The human body can become a 'living battery' thanks to 6G technology
In the future, wearable devices could harness energy directly from the human body, using signals from 6G mobile networks, creating a continuous source of energy.
Researchers at the University of Massachusetts Amherst (USA) have discovered a remarkable invention related to the use of radio frequency (RF) energy emitted from visible light communication (VLC) in 6G technology.
They believe that if this radio frequency is applied in data transmission of 6G networks, the energy generated from the transmission process can be efficiently collected using small, low-cost copper coils.
These coils can convert RF energy into electricity and transmit it through the human body to power other devices, creating a convenient and efficient wireless power system.

6G technology, a breakthrough in mobile communications, is currently being researched and developed, and is expected to be widely deployed before the end of this decade.
At the core of this mechanism lies VLC technology, a method of transmitting data extremely quickly through visible light rays emitted from light sources such as LEDs. VLC is considered one of the potential technologies for transmitting signals in future 6G networks.
However, in addition to visible light, LEDs also emit RF signals in a side channel as leakage energy, which has not been fully exploited before. Researchers have found that this RF energy can be efficiently collected using small copper coils, a simple yet effective method.
They also found that the efficiency of recycling energy from RF signals would be significantly improved when these copper coils were in contact with human skin, creating an energy source that could be used to power wearable devices or other applications in the 6G ecosystem.
According to research, skin contact can increase energy collection efficiency by up to 10 times compared to using a coil alone.

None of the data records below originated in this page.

-- ==== Sys2Proof/Machine/Ops.lean ====
section
/-! DEFINITION. The named operations over the registers, the program text, the parameters and the faults (00_scope.md section
4 and 5, 10_state.md, 60_exceptions.md). -/

namespace Sys2Proof.Machine

/-! ## Elements -/

/-- `Elem[v, e, size]` (R15, R23): bits `[(e+1)*size-1 : e*size]`. PRESUMED (log 15): the body of a library function (G3). -/
def elem (v : DWord) (e size : Nat) : BitVec size := v.extractLsb' (e * size) size

/-- The bits of element `e`, all ones. -/
def elemMask (e size : Nat) : DWord := (BitVec.allOnes size).setWidth 64 <<< (e * size)

/-- `Elem[v, e, size] = x` (R15): replaces those bits of `v` and leaves the rest. PRESUMED (log 15, G3). -/
def setElem (v : DWord) (e size : Nat) (x : BitVec size) : DWord :=
  (v &&& ~~~elemMask e size) ||| (x.setWidth 64 <<< (e * size))

/-! ## The register file -/

/-- `D[i]` (R15, R21). -/
def State.readD (s : State) (i : Reg) : DWord := s.d[i.toNat]'i.isLt

/-- `D[i] <- v` (R15, R21): no register is hardwired. -/
def State.writeD (s : State) (i : Reg) (v : DWord) : State := { s with d := s.d.set i.toNat v i.isLt }

/-- The number of the D register that Q register `q` starts at: `<Qd>*2` (R22). -/
def qBase (q : BitVec 4) : Reg := q ++ 0#1

/-- `Q<i>`, the pair `D[2i]`, `D[2i+1]` (R22). Which one is the more significant half is not in the source and not said here
(log 16). -/
def State.readQ (s : State) (q : BitVec 4) : DWord × DWord := (s.readD (qBase q), s.readD (qBase q + 1#5))

/-- The D register `base + r` of an operand (R25), r = 0 or 1; it does not wrap for an even base. -/
def regAt (base : Reg) (r : Nat) : Reg := base + BitVec.ofNat 5 r

/-! ## The program counter -/

/-- `pc <- (pc + 4) mod 2^32` (R29, R92; the spec's own addition D1, log 8). -/
def State.advancePc (s : State) : State := { s with pc := s.pc + 4#32 }

/-- The alignment that an instruction set asks of the pc, in bytes (R44; PRESUMED, log 11). -/
def pcAlignment : ISet → Nat
  | .a32 => 4
  | .t32 => 2

/-- Whether the pc has the alignment of the instruction set (R44). -/
def State.pcAligned (s : State) : Bool := s.pc.toNat % pcAlignment s.params.iset == 0

/-- The greatest aligned address that is not above `pc`. -/
def alignPc (iset : ISet) (pc : Word) : Word := BitVec.ofNat 32 (pc.toNat - pc.toNat % pcAlignment iset)

/-! ## The program text -/

/-- The word at an address; an address that is not listed holds none (R48). -/
def ProgramText.wordAt (p : ProgramText) (a : Nat) : Option Word :=
  match p with
  | [] => none
  | (b, w) :: rest => if b = a then some w else ProgramText.wordAt rest a

/-- The program text with `w` at address `a`, in the canonical form again. A loader's operation, no instruction's. -/
def ProgramText.place (p : ProgramText) (a : Nat) (w : Word) : ProgramText :=
  match p with
  | [] => [(a, w)]
  | (b, v) :: rest =>
    if a < b then (a, w) :: (b, v) :: rest
    else if a = b then (a, w) :: rest
    else (b, v) :: ProgramText.place rest a w

/-- The canonical form: addresses strictly rising and each an address of 32 bits (R48, R29). -/
def ProgramText.wf (p : ProgramText) : Bool :=
  match p with
  | [] => true
  | (a, _) :: rest =>
    decide (a < 2 ^ 32) && rest.all (fun entry => decide (a < entry.1)) && ProgramText.wf rest

/-- A program of consecutive words `base, base+4, ...` (R123) added to a program text. -/
def ProgramText.load (p : ProgramText) (base : Word) (ws : List Word) : ProgramText :=
  match ws with
  | [] => p
  | w :: rest => ProgramText.load (p.place base.toNat w) (base + 4#32) rest

/-- The word at the pc (R48): the step's instruction word. -/
def State.fetchWord (s : State) : Option Word := s.params.program.wordAt s.pc.toNat

/-- Load one word at the pc, in the instruction set whose word it is (the present one if it is no VQRSHL word), with the
pc aligned for it (log 22). -/
def State.loadAtPc (s : State) (w : Word) : State :=
  let iset := (isetOfWord w).getD s.params.iset
  let pc := alignPc iset s.pc
  { s with
    pc := pc
    params := { s.params with iset := iset, program := s.params.program.place pc.toNat w } }

/-! ## The parameters -/

/-- The value of a table at an argument. -/
def Table.apply {κ α : Type} [DecidableEq κ] (t : Table κ α) (k : κ) : α :=
  match t.listed.find? (fun entry => decide (entry.1 = k)) with
  | some entry => entry.2
  | none => t.otherwise

/-- `AdvSIMDAccess(state)` (R9). -/
def State.advSIMDAccess (s : State) : AdvSIMDOutcome := Table.apply s.params.advSIMDAccess s.env

/-- `ConditionPassed()` for an encoding of `iset` (R10): A1 "must be unconditional"; T1 asks the parameter. -/
def State.conditionPassed (iset : ISet) (s : State) : Bool :=
  match iset with
  | .a32 => true
  | .t32 => Table.apply s.params.condPassed (s.pc, s.env)

/-! ## Faults -/

/-- The causes of R104. -/
inductive FaultCause where
  | uDecode
  | uEnable
  | hEnable
  deriving DecidableEq, Repr

/-- `raise` (R15, R100): the one way an instruction faults. The step ends, nothing is changed, and the fault names its cause
and the pc. The source gives no exception entry and no return (R107, R108; D2, log 9). -/
def raiseFault (cause : FaultCause) (s : State) : Host.Outcome State Fault Refusal :=
  match cause with
  | .uDecode => .fault (.undefined .uDecode s.pc)
  | .uEnable => .fault (.undefined .uEnable s.pc)
  | .hEnable => .fault (.hypTrap s.pc)

/-- `if ConditionPassed() then ...` (R75 lines 1 to 3): a failed condition only advances the pc. -/
def ifConditionPassed (iset : ISet) (s : State) (body : Host.Outcome State Fault Refusal) :
    Host.Outcome State Fault Refusal :=
  if s.conditionPassed iset then body else .next s.advancePc

/-- The UNDEFINED test of the decode for a Q form (R57, R75 line 4). -/
def ifEvenRegs (d m n : Reg) (s : State) (body : Host.Outcome State Fault Refusal) :
    Host.Outcome State Fault Refusal :=
  if evenRegs d m n then body else raiseFault .uDecode s

/-- `CheckAdvSIMDEnabled()` (R19, R75 lines 8 to 11). -/
def ifAdvSIMDEnabled (s : State) (body : Host.Outcome State Fault Refusal) :
    Host.Outcome State Fault Refusal :=
  match s.advSIMDAccess with
  | .undefined => raiseFault .uEnable s
  | .hypTrap => raiseFault .hEnable s
  | .permitted => body

end Sys2Proof.Machine
end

The human body has been shown to be a superior amplifier of leaked radio energy, performing much more efficiently than other materials such as wood, plastic, cardboard or steel, optimizing the energy collection process.
Based on these findings, the researchers developed the “Bracelet+,” a simple copper coil that can be worn as an energy harvesting device on the wrist. Its flexible design also allows it to be adapted to become a necklace, anklet, belt, or ring.

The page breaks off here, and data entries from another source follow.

-- ==== Sys2Proof/Certificates/Slice0/Obligations.lean ====
section
/-! DEFINITION. The statements for the provers. Each docstring names the rules it rests on. -/

open Sys2Proof Sys2Proof.Machine

/-! ## Encoding -/

/-- The example words of R83 to R86, one per encoding, decode to the instructions those rules name. -/
def Obligations.ExampleWordsDecode : Prop :=
  decodeWord .a32 0xF2020511#32 = .ok (.vqrshlA1D .s8 0#5 1#5 2#5) ∧
  decodeWord .a32 0xF2262554#32 = .ok (.vqrshlA1Q .s32 2#5 4#5 6#5) ∧
  decodeWord .t32 0xEF155515#32 = .ok (.vqrshlT1D .s16 5#5 5#5 5#5) ∧
  decodeWord .t32 0xFF70E570#32 = .ok (.vqrshlT1Q .u64 30#5 16#5 0#5)

/-- Decoding the encoded word of any instruction, well formed or not, gives the instruction back (R51, R53, R56). -/
def Obligations.DecodeOfEncodeIsTheInstruction : Prop :=
  ∀ i : Instr, decodeWord i.iset (encode i) = .ok i

/-- Encoding what a word decodes to gives the word back: every bit of a VQRSHL word is read, and each word has one meaning
(R51, R53). -/
def Obligations.EncodeOfDecodeIsTheWord : Prop :=
  ∀ (iset : ISet) (w : Word) (i : Instr), decodeWord iset w = .ok i → i.iset = iset ∧ encode i = w

/-- Which words are VQRSHL, and of which encoding, by the masks of R52 and R54. -/
def Obligations.VqrshlWordsByMask : Prop :=
  ∀ w : Word,
    ((∃ i, decodeWord .a32 w = .ok i) ↔ w &&& 0xFE800F10#32 = 0xF2000510#32) ∧
    ((∃ dt d m n, decodeWord .a32 w = .ok (.vqrshlA1D dt d m n)) ↔
      w &&& 0xFE800F50#32 = 0xF2000510#32) ∧
    ((∃ dt d m n, decodeWord .a32 w = .ok (.vqrshlA1Q dt d m n)) ↔
      w &&& 0xFE800F50#32 = 0xF2000550#32) ∧
    ((∃ i, decodeWord .t32 w = .ok i) ↔ w &&& 0xEF800F10#32 = 0xEF000510#32) ∧
    ((∃ dt d m n, decodeWord .t32 w = .ok (.vqrshlT1D dt d m n)) ↔
      w &&& 0xEF800F50#32 = 0xEF000510#32) ∧
    ((∃ dt d m n, decodeWord .t32 w = .ok (.vqrshlT1Q dt d m n)) ↔
      w &&& 0xEF800F50#32 = 0xEF000550#32)

/-- The decode variables of R56 from the fields of the word, and the words whose decode is UNDEFINED, in the three forms of R57. -/
def Obligations.DecodeVariablesFromTheFields : Prop :=
  ∀ (iset : ISet) (w : Word) (i : Instr), decodeWord iset w = .ok i →
    unsignedOf i.dt = w.getLsbD (match iset with | .a32 => 24 | .t32 => 28) ∧
    esizeOf i.dt = 8 * 2 ^ (w.extractLsb' 20 2).toNat ∧
    elementsOf i.dt = 64 / esizeOf i.dt ∧
    i.d.toNat = 16 * (w.extractLsb' 22 1).toNat + (w.extractLsb' 12 4).toNat ∧
    i.m.toNat = 16 * (w.extractLsb' 5 1).toNat + (w.extractLsb' 0 4).toNat ∧
    i.n.toNat = 16 * (w.extractLsb' 7 1).toNat + (w.extractLsb' 16 4).toNat ∧
    i.regs = (if w.getLsbD 6 = true then 2 else 1) ∧
    (i.wellFormed = false ↔
      w.getLsbD 6 = true ∧ (w.getLsbD 12 = true ∨ w.getLsbD 0 = true ∨ w.getLsbD 16 = true)) ∧
    (i.wellFormed = false ↔ w.getLsbD 6 = true ∧ w &&& 0x00011001#32 ≠ 0#32) ∧
    (i.wellFormed = false ↔ i.regs = 2 ∧
      (i.d.toNat % 2 = 1 ∨ i.m.toNat % 2 = 1 ∨ i.n.toNat % 2 = 1))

However, scientists found that this bracelet is not only effective in collecting energy but also convenient to wear, providing the perfect combination of function and aesthetics.
“This design is very cheap, costing less than 50 cents (about $0.50),” the study authors said in a statement. “However, Bracelet+ can provide microwatt-level power, which is sufficient to power sensors such as on-body health monitors, which require little power due to low sampling rates and long sleep times.”

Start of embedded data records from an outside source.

/-- Settles O28: the two passes of the Q form are the passes of the two D forms. -/
theorem qFormIsTwoDForms : Obligations.QFormIsTwoDForms := by
  intro dt d m n s t hexec
  obtain ⟨hfailed, -⟩ | ⟨-, -, ha, rfl⟩ := exec_next hexec
  · cases hfailed
  have ha' : (elementLoop dt d m n 0 s).advancePc.advSIMDAccess = .permitted :=
    (advSIMDAccess_congr (by simp) (by simp)).trans ha
  refine ⟨_, _, exec_a1D_of_permitted dt d m n ha, exec_a1D_of_permitted dt _ _ _ ha', ?_⟩
  rw [elementLoop_next_registers, elementLoop_advancePc]
  refine State.eq_of_reads (fun _ => rfl) rfl ?pc rfl rfl
  case pc => exact congrArg (· + 4#32) (vectorLoop_pc dt d m n 2 s)

end Sys2Proof.Machine
end

section
/-! PROOFS. What a step answers and keeps (10_state.md sections 3 to 5, 20_memory.md section 3, 70_reset_and_hazards.md section
2; O30 to O36), the loader (O37) and the parameter tables (O38). -/

namespace Sys2Proof.Machine

/-! ## The invariant of a step -/

/-- What a completed step keeps: the frame of `CompletedStepChangesOnlyTheDestination` without the registers. -/
structure StepFrame (s t : State) : Prop where
  /-- The pc advances (R29; log 8). -/
  pc : t.pc = s.pc + 4#32
  /-- `env` is unchanged (R30, R33). -/
  env : t.env = s.env
  /-- The parameters are unchanged. -/
  params : t.params = s.params
  /-- The unnamed bits of FPSCR are unchanged (R27). -/
  rest : t.fpscr.rest = s.fpscr.rest
  /-- QC is never cleared (R82). -/
  qc : s.fpscr.qc = true → t.fpscr.qc = true

/-- Advancing the pc keeps the frame (R33). -/
theorem stepFrame_advancePc (s : State) : StepFrame s s.advancePc :=
  ⟨rfl, rfl, rfl, rfl, id⟩

/-- A vector result keeps the frame. -/
theorem VectorResult.stepFrame {dt : Dt} {d m n : Reg} {regs : Nat} {s t : State}
    (h : VectorResult dt d m n regs s t) : StepFrame s t :=
  ⟨h.pc, h.env, h.params, h.fpscrRest, fun hqc => h.qc.mpr (.inl hqc)⟩

/-- A completed instruction keeps the frame and every register but its destination's (R33). -/
theorem exec_frame {i : Instr} {s t : State} (h : exec i s = .next t) :
    StepFrame s t ∧ ∀ j : Reg, (∀ r < i.regs, j ≠ regAt i.d r) → t.readD j = s.readD j := by
  obtain ⟨-, rfl⟩ | ⟨-, hwf, -, rfl⟩ := exec_next h
  · exact ⟨stepFrame_advancePc s, fun _ _ => rfl⟩
  · have hresult := vectorResult_of_legal i.dt (legalShape_of_wellFormed hwf) s
    exact ⟨hresult.stepFrame, hresult.registers⟩

/-- Both alignments divide 4, and 4 divides 2^32: the next pc is aligned (R29, R44). -/
theorem pcAligned_of_advance {s t : State} (hpc : t.pc = s.pc + 4#32) (hparams : t.params = s.params)
    (h : s.pcAligned = true) : t.pcAligned = true := by
  have hnat : t.pc.toNat = (s.pc.toNat + 4) % 2 ^ 32 := by rw [hpc, BitVec.toNat_add]; rfl
  simp only [State.pcAligned, hparams, beq_iff_eq] at h ⊢
  cases hiset : s.params.iset <;> simp only [hiset, pcAlignment] at h ⊢ <;> omega

/-- A completed step keeps the frame. -/
theorem step_frame {s t : State} (h : step s = .next t) : StepFrame s t := by
  obtain ⟨-, w, i, -, -, hexec⟩ := step_next h
  exact (exec_frame hexec).1

/-- Settles O32: the step is its instruction, whose frame is `exec_frame`. -/
theorem completedStepChangesOnlyTheDestination :
    Obligations.CompletedStepChangesOnlyTheDestination := by
  intro s t h
  obtain ⟨haligned, w, i, hw, hi, hexec⟩ := step_next h
  obtain ⟨hframe, hregisters⟩ := exec_frame hexec
  exact ⟨hframe.pc, pcAligned_of_advance hframe.pc hframe.params haligned, hframe.env,
    hframe.params, hframe.rest, hframe.qc, w, i, hw, hi, hregisters⟩

/-- The launch premises, one by one (R121, R122). -/
theorem launched_iff (s : State) :
    s.launched = true ↔
      s.params.program.wf = true ∧ s.pcAligned = true ∧ s.advSIMDAccess = .permitted := by
  simp [State.launched, and_assoc]

/-- Settles O33: a step writes neither `env` nor the parameters, and keeps the alignment. -/
theorem launchPremisesAreKept : Obligations.LaunchPremisesAreKept := by
  intro s t hlaunched h
  obtain ⟨hwf, haligned, haccess⟩ := (launched_iff s).mp hlaunched
  have hframe := step_frame h
  exact (launched_iff t).mpr ⟨hframe.params ▸ hwf,
    pcAligned_of_advance hframe.pc hframe.params haligned,
    (advSIMDAccess_congr hframe.env hframe.params).trans haccess⟩

/-- Settles O34: induction on the number of steps, each of them `step_frame`. -/
theorem completedRunEndsPastItsWords : Obligations.CompletedRunEndsPastItsWords := by
  intro k
  induction k with
  | zero =>
    intro s t h
    obtain rfl : s = t := Host.Outcome.next.inj h
    exact ⟨by simp [State.atProgramEnd], rfl, rfl, id, id⟩
  | succ k ih =>
    intro s t h
    obtain ⟨u, hstep, hrun⟩ := run_next core h
    have hframe := step_frame hstep
    obtain ⟨hend, henv, hparams, hqc, hlaunched⟩ := ih u t hrun
    refine ⟨?pc, henv.trans hframe.env, hparams.trans hframe.params, fun h => hqc (hframe.qc h),
      fun h => hlaunched (launchPremisesAreKept s u h hstep)⟩
    case pc =>
      simp only [State.atProgramEnd, beq_iff_eq] at hend ⊢
      rw [hend, hframe.pc, add_assoc, Nat.mul_succ, add_comm (4 * k), BitVec.ofNat_add]

/-- Settles O35: the start state evaluates to a launched one. -/
theorem startStateMeetsTheLaunchPremises : Obligations.StartStateMeetsTheLaunchPremises := by
  unfold Obligations.StartStateMeetsTheLaunchPremises
  decide

/-! ## What a step answers -/

/-- Settles O30: `step_eq_exec`. -/
theorem stepRunsTheDecodedInstruction : Obligations.StepRunsTheDecodedInstruction :=
  fun _ _ _ => step_eq_exec

/-- Settles O36: the condition fails and the pc advances, or every check passes. -/
theorem launchedStepCompletes : Obligations.LaunchedStepCompletes := by
  intro s w i hlaunched hw hi hwf
  obtain ⟨-, haligned, haccess⟩ := (launched_iff s).mp hlaunched
  rw [step_eq_exec haligned hw hi]
  cases hc : s.conditionPassed i.iset with
  | false => exact ⟨_, exec_of_failed hc⟩
  | true => exact ⟨_, exec_of_passed hc hwf haccess⟩

/-- No instruction is refused. -/
theorem exec_ne_refused (i : Instr) (s : State) (r : Refusal) : exec i s ≠ .refused r := by
  rw [exec_eq]
  split
  · split
    · rw [ifAdvSIMDEnabled]
      split <;> simp [raiseFault]
    · simp [raiseFault]
  · simp

/-- A word that is in no row of the instruction set, by mask (R52, R54, R60). -/
theorem decodeWord_error_iff (iset : ISet) (w : Word) :
    (∃ e, decodeWord iset w = .error e) ↔ w &&& classMask iset ≠ classMatch iset := by
  rw [ne_eq, ← decodeWord_ok_iff_classMask]
  cases decodeWord iset w <;> simp

/-- The three refusals of a step, in the order of its checks (R44, R48, R60). -/
theorem step_refused_iff (s : State) (r : Refusal) :
    step s = .refused r ↔
      (s.pcAligned = false ∧ r = .misalignedPc s.pc) ∨
      (s.pcAligned = true ∧
        ((s.fetchWord = none ∧ r = .noProgramWord s.pc) ∨
          ∃ w, s.fetchWord = some w ∧ r = .notVqrshl w ∧
            w &&& classMask s.params.iset ≠ classMatch s.params.iset)) := by
  simp only [← decodeWord_error_iff]
  rw [step]
  cases s.pcAligned with
  | false => simp [eq_comm]
  | true =>
    cases s.fetchWord with
    | none => simp [eq_comm]
    | some w =>
      cases hdec : decodeWord s.params.iset w with
      | error e => simp [hdec, eq_comm (a := r)]
      | ok i => simp [hdec, exec_ne_refused]

/-- Settles O31: `step_refused_iff` with the alignment and the masks of each instruction set written out. -/
theorem stepRefusesExactlyWhen : Obligations.StepRefusesExactlyWhen := by
  intro s r
  rw [step_refused_iff, ← Bool.not_eq_true, State.pcAligned, beq_iff_eq, State.fetchWord]
  cases s.params.iset <;> simp [pcAlignment, classMask, classMatch]

/-! ## The loader -/

/-- The bits of a 32-bit table word are the word. -/
theorem tableWord_toNat (w : Word) : tableWord 32 w.toNat = w := by
  rw [tableWord, Nat.mod_eq_of_lt w.isLt, BitVec.ofNat_toNat, BitVec.setWidth_eq]

/-- No word is of both classes: bit 26 is 0 in A1 and 1 in T1 (R55). -/
theorem not_isA1_of_isT1 {w : Word} (h : isT1 w = true) : isA1 w = false := by
  simp only [isT1, Bool.and_eq_true, beq_iff_eq] at h
  obtain ⟨⟨-, hbits⟩, -⟩ := h
  have hset : w.getLsbD 26 = true := by simpa using congrArg (fun b => b.getLsbD 2) hbits
  by_contra hA1
  simp only [Bool.not_eq_false, isA1, Bool.and_eq_true, beq_iff_eq] at hA1
  obtain ⟨hclass, -⟩ := hA1
  have hclear : w.getLsbD 26 = false := by simpa using congrArg (fun b => b.getLsbD 1) hclass
  exact absurd (hset.symm.trans hclear) (by decide)

/-- A word that decodes is recognised as one of its instruction set (R55). -/
theorem isetOfWord_of_decodeWord {iset : ISet} {w : Word} {i : Instr}
    (h : decodeWord iset w = .ok i) : isetOfWord w = some iset := by
  obtain ⟨hclass, -⟩ := decodeWord_ok h
  cases iset with
  | a32 => exact if_pos hclass
  | t32 => rw [isetOfWord, not_isA1_of_isT1 hclass, if_neg Bool.false_ne_true]; exact if_pos hclass

/-- The opcode table's reading of a word that decodes (log 28). -/
theorem decodeTableWord_of_decodeWord {iset : ISet} {w : Word} {i : Instr}
    (h : decodeWord iset w = .ok i) : decodeTableWord 32 w.toNat = some i := by
  have hbytes := decodeBytes_bytesOfWord h []
  rw [List.append_nil] at hbytes
  simp only [decodeTableWord, tableWord_toNat, isetOfWord_of_decodeWord h, hbytes]

/-- The aligned address as a number. -/
theorem alignPc_toNat (iset : ISet) (pc : Word) :
    (alignPc iset pc).toNat = pc.toNat - pc.toNat % pcAlignment iset :=
  Nat.mod_eq_of_lt ((Nat.sub_le _ _).trans_lt pc.isLt)

/-- The loaded state: the pc aligned, the instruction set the word's, the word at the pc (log 22). -/
theorem withFetchWord_eq (s : State) {iset : ISet} {w : Word} {i : Instr}
    (h : decodeWord iset w = .ok i) :
    s.withFetchWord 32 w.toNat =
      { s with
        pc := alignPc iset s.pc
        params := { s.params with
          iset := iset
          program := s.params.program.place (alignPc iset s.pc).toNat w } } := by
  rw [State.withFetchWord, State.loadAtPc, tableWord_toNat, isetOfWord_of_decodeWord h]
  rfl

This technology could solve the problem of limited battery life on wearable devices. Even high-end smartwatches like the Apple Watch, while popular, often need to be charged daily, which can be a frustrating experience unless charging becomes part of your daily routine.
Furthermore, as devices like smart rings become more popular, the need to recharge batteries becomes more urgent than ever, creating a major challenge to the convenience and sustainability of these devices.
So the energy harvesting technology that Bracelet+ supports could evolve into an on-the-spot charging solution for next-generation wearables, as long as those devices are capable of harvesting energy from the bracelet.
Of course, this depends on the deployment of 6G networks using VLC, a technology that is still in its infancy and is a long way from being widely deployed, let alone integrated into consumer or industrial devices.
“Ultimately,” Jie Xiong, lead author of the study and professor of computer and information science at UMass Amherst, shared in a statement, “we hope to be able to harvest energy from any waste source to power future technologies.”
"We want to be able to harvest waste energy from any source to power future technology," study lead author Jie Xiong, professor of information and computer science at the University of Massachusetts Amherst, said in a statement.